* [WHAT THE TASK REQUIRES]: In the records that follow, find the line with "o ∧ c.mt.effective = mt"; from there, retype every line exactly through the line with "refine ⟨⟨machine plain", which also belongs to the answer.

*** RECORDS PROVIDED ***

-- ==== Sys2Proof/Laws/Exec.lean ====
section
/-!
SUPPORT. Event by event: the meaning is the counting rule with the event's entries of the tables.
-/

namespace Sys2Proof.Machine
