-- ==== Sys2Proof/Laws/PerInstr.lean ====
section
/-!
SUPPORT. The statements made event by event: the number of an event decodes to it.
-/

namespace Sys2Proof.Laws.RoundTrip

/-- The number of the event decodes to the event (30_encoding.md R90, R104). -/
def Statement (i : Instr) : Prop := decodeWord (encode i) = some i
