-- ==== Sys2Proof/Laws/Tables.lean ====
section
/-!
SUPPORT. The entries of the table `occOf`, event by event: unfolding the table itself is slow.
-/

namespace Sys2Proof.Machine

*** End of RECORDS PROVIDED ***
*** RECORDS PROVIDED ***

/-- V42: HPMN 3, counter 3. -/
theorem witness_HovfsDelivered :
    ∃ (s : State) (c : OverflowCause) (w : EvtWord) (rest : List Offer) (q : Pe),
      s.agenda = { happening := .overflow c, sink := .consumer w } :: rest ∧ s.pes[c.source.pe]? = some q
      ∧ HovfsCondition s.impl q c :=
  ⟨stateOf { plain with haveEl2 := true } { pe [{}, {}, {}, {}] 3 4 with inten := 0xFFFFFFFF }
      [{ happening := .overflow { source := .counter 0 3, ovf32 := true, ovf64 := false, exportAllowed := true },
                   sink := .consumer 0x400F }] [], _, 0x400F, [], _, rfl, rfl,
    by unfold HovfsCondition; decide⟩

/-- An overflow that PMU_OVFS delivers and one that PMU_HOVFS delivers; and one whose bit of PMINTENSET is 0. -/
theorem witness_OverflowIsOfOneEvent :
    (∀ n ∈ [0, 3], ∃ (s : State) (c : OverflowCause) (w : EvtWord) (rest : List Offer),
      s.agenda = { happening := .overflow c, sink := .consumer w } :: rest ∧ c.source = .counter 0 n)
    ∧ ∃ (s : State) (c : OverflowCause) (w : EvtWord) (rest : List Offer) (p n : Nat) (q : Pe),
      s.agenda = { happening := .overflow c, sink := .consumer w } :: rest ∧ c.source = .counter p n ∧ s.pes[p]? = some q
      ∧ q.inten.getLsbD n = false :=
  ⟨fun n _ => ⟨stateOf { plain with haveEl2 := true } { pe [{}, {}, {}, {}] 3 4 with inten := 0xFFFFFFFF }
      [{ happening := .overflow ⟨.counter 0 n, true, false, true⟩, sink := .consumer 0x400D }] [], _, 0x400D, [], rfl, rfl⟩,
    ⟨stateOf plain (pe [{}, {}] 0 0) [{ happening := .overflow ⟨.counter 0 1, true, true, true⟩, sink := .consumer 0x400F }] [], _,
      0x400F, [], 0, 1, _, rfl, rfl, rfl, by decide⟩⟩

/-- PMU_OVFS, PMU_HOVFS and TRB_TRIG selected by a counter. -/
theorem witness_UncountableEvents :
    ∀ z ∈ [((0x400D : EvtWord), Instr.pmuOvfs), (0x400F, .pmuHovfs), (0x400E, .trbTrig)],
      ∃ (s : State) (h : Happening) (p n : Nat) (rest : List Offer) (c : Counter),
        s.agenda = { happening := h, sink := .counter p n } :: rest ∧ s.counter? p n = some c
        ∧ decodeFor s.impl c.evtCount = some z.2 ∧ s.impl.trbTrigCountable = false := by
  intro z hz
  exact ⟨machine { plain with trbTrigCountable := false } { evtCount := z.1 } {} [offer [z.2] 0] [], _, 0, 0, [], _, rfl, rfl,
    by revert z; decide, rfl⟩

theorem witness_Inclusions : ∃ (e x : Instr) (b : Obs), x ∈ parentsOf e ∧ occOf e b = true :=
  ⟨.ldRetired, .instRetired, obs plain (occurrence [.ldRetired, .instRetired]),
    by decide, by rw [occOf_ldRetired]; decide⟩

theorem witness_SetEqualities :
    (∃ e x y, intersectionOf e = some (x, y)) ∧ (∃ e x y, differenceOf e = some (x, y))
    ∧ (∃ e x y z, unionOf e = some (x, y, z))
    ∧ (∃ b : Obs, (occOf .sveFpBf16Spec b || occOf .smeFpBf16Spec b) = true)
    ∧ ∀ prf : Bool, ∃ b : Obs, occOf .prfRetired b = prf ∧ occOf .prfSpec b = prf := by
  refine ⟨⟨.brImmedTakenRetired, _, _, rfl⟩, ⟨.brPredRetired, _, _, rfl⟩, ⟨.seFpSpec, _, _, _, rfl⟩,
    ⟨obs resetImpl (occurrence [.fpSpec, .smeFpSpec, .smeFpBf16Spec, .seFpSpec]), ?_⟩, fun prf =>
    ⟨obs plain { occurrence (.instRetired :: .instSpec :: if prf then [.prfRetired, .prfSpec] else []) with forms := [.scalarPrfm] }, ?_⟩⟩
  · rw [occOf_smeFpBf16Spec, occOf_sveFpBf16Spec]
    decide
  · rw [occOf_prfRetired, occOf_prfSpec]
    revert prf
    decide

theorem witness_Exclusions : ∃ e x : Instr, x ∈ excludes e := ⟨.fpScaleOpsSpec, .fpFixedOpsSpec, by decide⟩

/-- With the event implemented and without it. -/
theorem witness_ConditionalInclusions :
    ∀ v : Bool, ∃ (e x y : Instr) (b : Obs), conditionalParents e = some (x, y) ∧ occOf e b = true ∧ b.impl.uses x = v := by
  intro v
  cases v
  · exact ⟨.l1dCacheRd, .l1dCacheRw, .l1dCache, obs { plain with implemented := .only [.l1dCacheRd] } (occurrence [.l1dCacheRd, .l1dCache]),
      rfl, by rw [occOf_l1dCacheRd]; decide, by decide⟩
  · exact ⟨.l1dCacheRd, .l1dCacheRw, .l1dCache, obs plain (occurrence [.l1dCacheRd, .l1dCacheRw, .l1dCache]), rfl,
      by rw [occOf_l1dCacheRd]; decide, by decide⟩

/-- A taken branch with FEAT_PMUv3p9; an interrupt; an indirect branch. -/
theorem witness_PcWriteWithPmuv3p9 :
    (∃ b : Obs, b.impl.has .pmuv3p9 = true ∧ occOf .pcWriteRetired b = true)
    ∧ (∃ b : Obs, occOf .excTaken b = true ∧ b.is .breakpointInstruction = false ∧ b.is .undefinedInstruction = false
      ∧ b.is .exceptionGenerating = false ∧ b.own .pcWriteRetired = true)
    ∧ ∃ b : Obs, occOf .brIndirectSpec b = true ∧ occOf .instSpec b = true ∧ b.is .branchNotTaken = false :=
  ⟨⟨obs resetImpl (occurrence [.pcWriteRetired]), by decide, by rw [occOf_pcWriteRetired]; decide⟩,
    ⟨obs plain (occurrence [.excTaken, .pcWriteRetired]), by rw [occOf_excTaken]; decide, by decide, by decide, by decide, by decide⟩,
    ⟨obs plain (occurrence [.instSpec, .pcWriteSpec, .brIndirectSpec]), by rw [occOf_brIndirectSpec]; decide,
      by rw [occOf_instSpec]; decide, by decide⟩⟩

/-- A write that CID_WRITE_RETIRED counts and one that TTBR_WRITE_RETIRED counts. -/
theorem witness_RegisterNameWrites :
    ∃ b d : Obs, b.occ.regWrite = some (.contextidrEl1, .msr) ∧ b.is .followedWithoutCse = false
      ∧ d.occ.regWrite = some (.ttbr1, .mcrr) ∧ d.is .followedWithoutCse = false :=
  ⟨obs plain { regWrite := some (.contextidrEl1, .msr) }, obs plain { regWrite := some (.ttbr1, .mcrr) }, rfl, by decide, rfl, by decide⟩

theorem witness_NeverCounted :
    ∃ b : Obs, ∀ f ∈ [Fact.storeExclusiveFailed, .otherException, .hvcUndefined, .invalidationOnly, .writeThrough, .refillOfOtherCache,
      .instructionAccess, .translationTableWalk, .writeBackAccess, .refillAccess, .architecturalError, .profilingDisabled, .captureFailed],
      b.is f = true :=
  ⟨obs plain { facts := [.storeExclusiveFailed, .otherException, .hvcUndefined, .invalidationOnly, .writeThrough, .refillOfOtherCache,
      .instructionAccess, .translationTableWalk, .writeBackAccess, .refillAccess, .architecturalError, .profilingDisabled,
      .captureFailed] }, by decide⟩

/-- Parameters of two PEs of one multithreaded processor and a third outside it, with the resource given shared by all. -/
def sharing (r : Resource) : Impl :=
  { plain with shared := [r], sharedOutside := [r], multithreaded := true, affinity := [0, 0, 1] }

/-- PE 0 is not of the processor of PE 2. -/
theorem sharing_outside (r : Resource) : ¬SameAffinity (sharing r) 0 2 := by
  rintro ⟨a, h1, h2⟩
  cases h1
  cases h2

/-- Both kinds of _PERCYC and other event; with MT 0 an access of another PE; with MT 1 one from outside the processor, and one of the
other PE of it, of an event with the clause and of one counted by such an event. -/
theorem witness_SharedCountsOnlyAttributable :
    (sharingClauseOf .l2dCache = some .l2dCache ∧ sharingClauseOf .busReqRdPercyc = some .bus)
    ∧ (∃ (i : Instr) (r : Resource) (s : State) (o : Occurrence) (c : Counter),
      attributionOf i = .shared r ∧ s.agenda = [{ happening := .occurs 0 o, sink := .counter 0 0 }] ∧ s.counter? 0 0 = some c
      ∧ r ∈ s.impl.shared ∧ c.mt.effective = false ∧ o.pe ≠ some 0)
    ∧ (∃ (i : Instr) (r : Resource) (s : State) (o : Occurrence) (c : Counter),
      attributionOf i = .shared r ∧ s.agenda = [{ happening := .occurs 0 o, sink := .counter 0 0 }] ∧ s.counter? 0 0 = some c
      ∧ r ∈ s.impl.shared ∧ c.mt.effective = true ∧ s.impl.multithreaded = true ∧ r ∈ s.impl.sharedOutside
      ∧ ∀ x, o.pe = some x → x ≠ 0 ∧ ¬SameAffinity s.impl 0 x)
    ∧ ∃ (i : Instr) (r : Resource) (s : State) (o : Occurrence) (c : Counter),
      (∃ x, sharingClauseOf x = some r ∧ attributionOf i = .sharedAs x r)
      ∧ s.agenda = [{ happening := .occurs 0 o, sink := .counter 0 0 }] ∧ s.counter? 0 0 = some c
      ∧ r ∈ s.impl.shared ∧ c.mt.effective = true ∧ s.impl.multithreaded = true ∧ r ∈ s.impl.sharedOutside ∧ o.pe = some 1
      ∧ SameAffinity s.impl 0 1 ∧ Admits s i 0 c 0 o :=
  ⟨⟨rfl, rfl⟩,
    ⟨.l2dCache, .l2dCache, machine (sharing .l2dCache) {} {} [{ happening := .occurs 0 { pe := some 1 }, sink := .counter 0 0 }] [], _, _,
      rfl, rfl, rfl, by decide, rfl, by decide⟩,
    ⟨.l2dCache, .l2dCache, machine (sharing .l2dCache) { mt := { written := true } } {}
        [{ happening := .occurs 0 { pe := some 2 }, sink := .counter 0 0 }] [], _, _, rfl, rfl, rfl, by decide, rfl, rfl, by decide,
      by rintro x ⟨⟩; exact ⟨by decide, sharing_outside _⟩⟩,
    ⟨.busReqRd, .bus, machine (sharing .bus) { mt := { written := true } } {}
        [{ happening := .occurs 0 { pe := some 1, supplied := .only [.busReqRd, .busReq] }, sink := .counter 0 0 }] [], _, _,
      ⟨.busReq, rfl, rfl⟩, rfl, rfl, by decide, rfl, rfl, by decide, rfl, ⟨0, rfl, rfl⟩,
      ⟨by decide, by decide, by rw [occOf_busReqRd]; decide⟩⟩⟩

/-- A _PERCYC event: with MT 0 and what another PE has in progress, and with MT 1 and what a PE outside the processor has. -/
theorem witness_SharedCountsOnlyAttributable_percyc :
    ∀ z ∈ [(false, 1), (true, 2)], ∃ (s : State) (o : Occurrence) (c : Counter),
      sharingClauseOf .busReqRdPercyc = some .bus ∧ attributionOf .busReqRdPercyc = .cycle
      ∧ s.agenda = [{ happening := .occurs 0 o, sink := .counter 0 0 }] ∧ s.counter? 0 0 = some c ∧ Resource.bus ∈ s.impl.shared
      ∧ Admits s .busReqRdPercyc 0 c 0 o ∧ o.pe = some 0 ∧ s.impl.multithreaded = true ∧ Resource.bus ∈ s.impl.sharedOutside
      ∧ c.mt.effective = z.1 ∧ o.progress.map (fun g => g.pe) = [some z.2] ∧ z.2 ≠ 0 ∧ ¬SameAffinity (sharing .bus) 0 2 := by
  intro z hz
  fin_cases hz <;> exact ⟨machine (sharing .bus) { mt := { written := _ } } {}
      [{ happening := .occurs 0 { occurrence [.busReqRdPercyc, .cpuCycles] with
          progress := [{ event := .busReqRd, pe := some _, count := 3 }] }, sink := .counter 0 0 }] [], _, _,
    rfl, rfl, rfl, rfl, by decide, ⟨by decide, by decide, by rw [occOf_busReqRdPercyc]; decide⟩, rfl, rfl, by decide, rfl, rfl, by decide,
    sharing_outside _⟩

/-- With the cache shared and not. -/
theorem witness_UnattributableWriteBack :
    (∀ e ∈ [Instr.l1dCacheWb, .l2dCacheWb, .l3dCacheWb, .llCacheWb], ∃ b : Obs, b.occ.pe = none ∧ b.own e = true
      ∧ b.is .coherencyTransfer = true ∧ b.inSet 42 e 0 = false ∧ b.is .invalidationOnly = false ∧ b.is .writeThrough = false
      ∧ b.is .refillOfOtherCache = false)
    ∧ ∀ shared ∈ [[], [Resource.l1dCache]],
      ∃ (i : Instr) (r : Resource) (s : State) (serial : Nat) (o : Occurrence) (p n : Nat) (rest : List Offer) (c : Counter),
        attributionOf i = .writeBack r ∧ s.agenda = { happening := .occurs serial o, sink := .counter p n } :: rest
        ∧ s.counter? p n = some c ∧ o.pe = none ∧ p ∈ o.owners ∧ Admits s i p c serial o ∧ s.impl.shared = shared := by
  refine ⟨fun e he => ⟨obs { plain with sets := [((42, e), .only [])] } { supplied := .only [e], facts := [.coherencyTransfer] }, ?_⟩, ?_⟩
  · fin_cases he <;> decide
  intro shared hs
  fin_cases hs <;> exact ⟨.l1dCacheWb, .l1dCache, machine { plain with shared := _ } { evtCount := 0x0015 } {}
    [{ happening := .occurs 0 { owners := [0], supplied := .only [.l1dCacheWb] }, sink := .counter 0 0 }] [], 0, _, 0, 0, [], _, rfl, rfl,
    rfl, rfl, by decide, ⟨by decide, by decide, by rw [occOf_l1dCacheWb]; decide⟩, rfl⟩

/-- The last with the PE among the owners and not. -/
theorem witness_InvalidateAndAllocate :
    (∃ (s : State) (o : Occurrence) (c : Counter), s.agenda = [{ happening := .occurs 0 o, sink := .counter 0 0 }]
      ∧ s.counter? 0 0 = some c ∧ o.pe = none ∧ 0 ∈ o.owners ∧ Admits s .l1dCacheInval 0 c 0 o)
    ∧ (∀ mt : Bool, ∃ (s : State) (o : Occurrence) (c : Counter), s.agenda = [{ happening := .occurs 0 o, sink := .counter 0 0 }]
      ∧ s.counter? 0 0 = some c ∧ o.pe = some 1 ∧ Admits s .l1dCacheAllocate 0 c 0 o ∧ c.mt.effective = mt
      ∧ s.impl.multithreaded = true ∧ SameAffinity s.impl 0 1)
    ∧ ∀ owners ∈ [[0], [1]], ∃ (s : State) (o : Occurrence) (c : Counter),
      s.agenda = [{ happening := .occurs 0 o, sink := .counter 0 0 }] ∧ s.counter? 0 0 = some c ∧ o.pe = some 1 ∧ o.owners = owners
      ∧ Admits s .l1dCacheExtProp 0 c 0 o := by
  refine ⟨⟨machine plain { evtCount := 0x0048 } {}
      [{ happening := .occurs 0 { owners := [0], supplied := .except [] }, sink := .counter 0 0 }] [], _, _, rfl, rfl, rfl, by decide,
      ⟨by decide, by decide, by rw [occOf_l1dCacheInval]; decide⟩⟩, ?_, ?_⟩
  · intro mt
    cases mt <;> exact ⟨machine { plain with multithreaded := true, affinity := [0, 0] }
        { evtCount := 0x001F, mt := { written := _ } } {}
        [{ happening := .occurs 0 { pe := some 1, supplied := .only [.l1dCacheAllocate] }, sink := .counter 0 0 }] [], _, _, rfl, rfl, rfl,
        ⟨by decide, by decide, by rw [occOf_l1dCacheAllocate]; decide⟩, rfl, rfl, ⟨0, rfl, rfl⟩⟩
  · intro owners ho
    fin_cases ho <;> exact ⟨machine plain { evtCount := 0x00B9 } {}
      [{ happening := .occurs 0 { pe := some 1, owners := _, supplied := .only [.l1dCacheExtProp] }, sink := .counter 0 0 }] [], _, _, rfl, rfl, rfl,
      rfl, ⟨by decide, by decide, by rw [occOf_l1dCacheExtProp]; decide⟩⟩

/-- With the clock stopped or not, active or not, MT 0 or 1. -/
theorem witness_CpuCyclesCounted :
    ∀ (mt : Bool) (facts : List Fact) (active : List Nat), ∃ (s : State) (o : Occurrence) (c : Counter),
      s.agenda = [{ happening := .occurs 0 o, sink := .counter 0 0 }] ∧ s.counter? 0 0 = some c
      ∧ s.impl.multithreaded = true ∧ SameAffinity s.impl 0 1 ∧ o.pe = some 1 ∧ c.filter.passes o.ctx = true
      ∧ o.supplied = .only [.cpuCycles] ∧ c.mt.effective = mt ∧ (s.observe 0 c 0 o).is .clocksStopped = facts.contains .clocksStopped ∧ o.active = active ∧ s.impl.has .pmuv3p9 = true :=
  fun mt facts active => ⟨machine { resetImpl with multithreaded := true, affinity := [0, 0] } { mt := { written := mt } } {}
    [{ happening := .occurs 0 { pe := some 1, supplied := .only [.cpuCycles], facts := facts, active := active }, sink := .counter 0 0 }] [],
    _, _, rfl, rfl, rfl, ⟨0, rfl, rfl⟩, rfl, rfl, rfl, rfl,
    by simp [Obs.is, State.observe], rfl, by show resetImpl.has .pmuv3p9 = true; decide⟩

*** End of RECORDS PROVIDED ***

* [RESPONSE FOR THIS EXERCISE]:
      ∧ s.counter? 0 0 = some c ∧ o.pe = some 1 ∧ Admits s .l1dCacheAllocate 0 c 0 o ∧ c.mt.effective = mt
      ∧ s.impl.multithreaded = true ∧ SameAffinity s.impl 0 1)
    ∧ ∀ owners ∈ [[0], [1]], ∃ (s : State) (o : Occurrence) (c : Counter),
      s.agenda = [{ happening := .occurs 0 o, sink := .counter 0 0 }] ∧ s.counter? 0 0 = some c ∧ o.pe = some 1 ∧ o.owners = owners
      ∧ Admits s .l1dCacheExtProp 0 c 0 o := by
  refine ⟨⟨machine plain { evtCount := 0x0048 } {}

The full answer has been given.